═════ Data to process

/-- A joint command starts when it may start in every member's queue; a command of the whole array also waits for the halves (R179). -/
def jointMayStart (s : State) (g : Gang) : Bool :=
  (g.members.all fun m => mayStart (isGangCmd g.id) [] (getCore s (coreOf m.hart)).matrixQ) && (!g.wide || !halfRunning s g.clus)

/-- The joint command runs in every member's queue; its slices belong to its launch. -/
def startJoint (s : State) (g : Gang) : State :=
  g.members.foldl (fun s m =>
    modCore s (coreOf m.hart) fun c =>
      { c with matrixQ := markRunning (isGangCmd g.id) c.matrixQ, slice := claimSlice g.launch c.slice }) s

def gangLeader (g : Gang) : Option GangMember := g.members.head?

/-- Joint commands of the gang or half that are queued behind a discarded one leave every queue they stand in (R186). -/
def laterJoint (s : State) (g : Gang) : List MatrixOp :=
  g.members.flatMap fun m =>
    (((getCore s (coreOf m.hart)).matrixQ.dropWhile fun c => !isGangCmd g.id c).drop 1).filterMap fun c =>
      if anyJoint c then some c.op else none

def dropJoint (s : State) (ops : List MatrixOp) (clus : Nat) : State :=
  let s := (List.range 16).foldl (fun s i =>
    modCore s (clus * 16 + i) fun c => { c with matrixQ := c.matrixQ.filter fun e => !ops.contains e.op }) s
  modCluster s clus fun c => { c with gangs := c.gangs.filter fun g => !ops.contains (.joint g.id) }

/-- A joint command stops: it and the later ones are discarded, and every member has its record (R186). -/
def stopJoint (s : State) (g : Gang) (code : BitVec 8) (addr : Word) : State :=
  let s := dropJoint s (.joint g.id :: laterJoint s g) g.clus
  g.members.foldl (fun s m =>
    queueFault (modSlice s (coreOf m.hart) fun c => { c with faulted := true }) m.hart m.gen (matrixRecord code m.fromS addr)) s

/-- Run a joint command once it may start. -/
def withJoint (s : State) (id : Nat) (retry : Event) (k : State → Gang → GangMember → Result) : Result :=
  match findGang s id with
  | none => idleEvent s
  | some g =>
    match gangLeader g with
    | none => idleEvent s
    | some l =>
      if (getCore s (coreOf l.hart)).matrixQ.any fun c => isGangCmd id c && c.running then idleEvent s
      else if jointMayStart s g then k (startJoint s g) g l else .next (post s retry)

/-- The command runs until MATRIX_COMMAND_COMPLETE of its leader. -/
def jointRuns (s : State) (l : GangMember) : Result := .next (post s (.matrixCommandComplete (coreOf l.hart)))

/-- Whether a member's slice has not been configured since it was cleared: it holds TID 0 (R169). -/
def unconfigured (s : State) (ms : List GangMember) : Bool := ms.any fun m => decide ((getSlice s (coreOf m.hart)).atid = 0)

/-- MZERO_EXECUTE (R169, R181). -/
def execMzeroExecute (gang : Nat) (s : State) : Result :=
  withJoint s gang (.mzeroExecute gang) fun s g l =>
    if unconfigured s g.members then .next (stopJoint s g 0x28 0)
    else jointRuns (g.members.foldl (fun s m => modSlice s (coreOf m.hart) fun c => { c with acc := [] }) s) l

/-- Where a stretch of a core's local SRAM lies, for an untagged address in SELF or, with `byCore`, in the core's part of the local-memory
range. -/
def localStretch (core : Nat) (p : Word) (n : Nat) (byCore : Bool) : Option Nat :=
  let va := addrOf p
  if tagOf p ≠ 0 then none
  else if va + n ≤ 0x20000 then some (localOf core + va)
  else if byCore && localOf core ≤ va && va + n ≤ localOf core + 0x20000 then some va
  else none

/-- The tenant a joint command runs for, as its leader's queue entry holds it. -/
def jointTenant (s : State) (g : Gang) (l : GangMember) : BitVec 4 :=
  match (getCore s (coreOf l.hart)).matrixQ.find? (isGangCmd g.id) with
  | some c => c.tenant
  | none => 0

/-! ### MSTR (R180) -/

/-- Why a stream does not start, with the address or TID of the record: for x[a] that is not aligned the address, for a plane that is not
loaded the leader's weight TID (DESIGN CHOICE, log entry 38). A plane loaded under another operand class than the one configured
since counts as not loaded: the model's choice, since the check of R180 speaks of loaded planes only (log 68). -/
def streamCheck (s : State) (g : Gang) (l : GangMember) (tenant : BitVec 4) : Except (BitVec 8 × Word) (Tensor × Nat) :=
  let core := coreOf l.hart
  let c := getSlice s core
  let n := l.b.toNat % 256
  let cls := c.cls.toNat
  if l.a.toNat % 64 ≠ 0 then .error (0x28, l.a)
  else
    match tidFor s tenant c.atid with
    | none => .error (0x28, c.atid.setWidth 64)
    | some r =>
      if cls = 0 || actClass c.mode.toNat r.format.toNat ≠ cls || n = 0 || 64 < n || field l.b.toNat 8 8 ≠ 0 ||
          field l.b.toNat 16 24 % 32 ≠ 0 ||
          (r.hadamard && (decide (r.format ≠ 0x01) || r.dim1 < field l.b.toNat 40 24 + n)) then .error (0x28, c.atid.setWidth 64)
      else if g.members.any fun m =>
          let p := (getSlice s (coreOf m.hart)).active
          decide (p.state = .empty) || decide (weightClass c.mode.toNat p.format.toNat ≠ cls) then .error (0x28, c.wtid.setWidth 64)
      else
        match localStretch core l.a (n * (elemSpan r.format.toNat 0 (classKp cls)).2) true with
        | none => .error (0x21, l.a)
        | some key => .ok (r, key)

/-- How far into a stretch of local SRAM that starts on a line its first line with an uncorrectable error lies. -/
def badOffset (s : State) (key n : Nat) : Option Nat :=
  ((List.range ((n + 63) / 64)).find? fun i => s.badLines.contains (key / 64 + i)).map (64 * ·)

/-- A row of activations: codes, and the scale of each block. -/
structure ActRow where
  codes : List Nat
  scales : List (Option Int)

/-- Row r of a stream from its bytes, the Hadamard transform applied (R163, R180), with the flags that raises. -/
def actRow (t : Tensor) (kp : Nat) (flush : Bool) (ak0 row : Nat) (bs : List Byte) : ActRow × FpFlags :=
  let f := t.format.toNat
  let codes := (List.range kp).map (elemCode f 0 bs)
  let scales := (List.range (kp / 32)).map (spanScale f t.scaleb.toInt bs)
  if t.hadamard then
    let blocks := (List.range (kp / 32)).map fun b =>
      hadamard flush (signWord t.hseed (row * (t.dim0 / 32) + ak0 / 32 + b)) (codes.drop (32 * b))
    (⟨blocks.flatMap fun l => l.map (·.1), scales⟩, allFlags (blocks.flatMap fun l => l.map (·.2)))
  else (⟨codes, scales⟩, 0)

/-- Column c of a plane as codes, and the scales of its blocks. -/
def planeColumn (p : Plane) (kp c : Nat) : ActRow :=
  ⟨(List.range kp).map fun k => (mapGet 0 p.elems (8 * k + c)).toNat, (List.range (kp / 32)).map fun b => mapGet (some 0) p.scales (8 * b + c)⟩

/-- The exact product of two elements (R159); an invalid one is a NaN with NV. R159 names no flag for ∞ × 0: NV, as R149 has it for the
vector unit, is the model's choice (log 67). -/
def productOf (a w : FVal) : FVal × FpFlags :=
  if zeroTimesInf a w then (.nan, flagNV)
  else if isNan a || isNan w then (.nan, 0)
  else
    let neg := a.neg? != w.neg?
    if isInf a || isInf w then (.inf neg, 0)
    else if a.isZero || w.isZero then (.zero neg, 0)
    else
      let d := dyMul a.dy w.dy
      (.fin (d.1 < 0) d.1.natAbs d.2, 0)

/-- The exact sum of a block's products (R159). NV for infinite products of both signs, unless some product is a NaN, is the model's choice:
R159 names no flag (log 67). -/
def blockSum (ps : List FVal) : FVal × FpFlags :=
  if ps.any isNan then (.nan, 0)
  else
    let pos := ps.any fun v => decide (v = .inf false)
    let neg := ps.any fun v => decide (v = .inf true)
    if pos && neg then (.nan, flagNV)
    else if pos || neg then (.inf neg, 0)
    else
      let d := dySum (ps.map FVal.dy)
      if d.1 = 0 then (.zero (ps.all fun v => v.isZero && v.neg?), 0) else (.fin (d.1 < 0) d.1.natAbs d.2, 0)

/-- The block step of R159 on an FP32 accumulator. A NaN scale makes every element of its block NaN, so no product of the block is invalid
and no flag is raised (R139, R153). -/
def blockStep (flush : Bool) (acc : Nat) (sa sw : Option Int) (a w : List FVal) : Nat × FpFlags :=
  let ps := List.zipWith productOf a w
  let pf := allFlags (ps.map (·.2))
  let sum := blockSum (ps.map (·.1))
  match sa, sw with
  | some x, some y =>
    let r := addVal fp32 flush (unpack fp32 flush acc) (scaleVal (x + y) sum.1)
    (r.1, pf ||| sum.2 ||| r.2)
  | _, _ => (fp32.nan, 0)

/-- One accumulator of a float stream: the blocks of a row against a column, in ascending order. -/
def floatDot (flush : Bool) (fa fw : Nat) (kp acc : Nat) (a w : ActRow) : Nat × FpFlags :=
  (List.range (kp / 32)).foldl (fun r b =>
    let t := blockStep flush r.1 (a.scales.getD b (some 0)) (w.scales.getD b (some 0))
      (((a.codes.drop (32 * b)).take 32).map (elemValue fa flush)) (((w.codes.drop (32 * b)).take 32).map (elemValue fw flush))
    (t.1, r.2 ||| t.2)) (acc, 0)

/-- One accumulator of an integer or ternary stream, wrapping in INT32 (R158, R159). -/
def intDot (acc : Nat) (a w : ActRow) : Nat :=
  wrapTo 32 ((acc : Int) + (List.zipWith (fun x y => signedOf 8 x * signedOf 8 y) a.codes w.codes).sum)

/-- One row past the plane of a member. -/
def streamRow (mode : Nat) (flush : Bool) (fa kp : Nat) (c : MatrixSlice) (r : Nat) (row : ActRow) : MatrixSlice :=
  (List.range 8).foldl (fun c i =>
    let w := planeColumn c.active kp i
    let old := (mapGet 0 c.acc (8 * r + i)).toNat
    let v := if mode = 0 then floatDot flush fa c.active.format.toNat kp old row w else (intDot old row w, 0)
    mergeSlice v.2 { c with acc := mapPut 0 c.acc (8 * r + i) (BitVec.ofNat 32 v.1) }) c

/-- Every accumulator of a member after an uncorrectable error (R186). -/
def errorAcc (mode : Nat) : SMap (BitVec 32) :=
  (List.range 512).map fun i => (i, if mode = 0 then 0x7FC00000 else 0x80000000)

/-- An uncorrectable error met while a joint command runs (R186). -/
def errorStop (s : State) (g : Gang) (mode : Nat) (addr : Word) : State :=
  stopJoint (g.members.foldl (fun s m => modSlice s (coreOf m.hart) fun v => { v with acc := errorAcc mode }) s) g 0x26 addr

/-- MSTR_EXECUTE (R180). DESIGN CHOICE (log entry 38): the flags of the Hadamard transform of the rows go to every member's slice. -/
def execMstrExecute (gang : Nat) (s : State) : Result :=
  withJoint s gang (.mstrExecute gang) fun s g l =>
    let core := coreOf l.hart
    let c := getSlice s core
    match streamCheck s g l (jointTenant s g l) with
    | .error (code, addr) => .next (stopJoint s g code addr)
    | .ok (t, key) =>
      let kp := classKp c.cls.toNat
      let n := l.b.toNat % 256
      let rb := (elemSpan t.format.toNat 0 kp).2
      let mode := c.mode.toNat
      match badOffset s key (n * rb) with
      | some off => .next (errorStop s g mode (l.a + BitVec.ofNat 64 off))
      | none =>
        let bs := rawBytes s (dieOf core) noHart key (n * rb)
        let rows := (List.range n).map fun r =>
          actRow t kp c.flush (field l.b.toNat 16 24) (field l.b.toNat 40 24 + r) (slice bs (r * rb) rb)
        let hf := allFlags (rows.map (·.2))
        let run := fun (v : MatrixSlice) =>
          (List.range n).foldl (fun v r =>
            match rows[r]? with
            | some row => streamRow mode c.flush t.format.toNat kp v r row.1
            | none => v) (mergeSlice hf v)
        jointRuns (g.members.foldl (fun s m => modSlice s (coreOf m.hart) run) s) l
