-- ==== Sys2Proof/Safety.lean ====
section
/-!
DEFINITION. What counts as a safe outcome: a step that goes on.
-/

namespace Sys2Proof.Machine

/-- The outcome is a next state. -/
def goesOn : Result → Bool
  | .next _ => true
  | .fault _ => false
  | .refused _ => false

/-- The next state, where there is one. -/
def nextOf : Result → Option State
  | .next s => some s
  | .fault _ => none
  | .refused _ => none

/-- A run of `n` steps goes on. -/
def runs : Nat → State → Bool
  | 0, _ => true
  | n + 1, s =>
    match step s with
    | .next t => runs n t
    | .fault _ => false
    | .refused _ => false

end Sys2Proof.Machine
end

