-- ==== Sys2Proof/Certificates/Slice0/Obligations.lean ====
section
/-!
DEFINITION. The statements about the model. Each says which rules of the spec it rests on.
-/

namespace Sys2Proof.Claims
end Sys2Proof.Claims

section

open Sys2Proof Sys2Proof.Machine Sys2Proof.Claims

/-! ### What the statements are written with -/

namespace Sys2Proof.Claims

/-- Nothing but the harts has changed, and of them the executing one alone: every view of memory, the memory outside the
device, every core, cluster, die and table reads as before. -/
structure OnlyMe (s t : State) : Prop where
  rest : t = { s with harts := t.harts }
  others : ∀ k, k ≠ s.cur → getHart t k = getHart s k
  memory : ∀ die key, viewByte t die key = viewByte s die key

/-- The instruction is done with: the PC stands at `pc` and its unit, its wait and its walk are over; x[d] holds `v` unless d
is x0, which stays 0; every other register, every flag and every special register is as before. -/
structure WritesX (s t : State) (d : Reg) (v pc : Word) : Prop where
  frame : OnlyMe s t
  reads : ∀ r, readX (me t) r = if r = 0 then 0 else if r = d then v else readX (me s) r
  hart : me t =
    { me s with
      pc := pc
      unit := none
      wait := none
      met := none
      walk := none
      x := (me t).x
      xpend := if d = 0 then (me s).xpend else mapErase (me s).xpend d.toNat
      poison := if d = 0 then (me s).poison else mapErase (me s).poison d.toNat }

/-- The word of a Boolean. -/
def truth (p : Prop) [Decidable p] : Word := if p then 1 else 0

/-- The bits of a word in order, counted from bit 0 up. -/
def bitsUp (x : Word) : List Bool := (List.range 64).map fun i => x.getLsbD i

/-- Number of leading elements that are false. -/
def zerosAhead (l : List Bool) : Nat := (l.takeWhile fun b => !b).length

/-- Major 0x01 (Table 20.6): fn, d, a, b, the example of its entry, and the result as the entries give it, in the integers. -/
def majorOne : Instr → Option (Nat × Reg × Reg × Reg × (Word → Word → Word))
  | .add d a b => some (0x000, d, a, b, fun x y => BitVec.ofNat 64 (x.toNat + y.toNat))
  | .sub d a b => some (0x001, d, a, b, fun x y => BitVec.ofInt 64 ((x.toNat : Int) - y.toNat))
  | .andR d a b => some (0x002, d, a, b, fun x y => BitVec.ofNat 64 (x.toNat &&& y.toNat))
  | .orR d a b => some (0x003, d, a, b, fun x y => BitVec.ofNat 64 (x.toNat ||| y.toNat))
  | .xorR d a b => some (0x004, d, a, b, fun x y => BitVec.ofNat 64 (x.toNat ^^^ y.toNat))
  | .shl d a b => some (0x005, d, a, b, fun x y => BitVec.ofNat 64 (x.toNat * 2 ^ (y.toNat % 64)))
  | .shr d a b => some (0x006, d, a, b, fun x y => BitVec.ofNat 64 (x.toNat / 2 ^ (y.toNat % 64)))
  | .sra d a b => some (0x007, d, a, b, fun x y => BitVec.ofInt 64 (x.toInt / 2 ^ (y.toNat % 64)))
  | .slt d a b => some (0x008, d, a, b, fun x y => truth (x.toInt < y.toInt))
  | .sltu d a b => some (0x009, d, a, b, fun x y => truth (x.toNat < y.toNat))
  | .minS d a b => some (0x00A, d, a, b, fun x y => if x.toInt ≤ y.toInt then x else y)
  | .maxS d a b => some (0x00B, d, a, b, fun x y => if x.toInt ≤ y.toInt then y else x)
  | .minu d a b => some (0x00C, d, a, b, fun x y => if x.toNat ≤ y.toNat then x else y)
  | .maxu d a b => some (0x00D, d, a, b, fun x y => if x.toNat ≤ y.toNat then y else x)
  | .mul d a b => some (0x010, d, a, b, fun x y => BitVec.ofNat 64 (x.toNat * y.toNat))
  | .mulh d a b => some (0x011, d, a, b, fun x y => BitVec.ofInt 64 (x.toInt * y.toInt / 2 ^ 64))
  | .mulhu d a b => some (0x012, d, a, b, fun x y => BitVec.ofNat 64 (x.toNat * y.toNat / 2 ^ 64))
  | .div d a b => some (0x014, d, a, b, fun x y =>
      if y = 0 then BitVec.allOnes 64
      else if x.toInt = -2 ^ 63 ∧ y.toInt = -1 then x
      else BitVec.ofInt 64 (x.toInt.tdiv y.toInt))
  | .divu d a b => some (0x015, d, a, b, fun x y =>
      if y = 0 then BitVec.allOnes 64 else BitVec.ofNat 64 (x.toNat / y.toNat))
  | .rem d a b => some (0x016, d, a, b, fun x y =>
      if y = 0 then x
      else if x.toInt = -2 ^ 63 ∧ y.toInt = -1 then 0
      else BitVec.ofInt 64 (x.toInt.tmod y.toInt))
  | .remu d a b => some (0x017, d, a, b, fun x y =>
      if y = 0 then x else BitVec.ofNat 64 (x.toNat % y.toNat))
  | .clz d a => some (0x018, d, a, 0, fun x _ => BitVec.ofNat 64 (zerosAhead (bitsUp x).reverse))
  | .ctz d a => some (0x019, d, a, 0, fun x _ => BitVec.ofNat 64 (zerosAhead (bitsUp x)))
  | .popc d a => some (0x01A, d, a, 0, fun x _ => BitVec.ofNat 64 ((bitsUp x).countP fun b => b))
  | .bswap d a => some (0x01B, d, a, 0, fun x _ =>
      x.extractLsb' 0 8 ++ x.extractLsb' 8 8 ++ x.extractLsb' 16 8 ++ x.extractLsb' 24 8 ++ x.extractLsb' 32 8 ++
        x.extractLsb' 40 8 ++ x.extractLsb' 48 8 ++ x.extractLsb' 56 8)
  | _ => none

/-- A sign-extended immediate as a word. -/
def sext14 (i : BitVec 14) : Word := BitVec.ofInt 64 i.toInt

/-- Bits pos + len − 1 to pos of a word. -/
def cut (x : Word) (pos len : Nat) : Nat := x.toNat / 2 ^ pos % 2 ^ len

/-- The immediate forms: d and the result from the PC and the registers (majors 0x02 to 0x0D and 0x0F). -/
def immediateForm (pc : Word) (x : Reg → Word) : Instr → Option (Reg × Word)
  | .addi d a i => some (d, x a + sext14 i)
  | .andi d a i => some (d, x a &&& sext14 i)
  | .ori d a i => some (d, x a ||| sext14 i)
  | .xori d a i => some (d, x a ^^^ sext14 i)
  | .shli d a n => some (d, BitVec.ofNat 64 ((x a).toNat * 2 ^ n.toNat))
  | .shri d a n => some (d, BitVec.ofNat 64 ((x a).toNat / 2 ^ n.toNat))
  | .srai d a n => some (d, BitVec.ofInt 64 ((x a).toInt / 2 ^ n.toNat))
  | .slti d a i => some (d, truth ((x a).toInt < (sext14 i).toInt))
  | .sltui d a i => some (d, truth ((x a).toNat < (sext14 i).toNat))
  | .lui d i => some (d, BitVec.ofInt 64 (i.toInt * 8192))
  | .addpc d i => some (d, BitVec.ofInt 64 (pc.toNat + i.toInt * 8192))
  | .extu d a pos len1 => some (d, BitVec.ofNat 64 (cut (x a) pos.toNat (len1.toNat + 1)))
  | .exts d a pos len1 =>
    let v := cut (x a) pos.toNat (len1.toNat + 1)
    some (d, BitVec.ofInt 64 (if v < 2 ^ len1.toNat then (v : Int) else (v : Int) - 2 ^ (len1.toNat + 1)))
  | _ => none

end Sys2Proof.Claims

══════════

— Task goal —
What is needed is a count of the lines in the data that contain the word "before"; please give it and no other words.

— Exercise answer —
2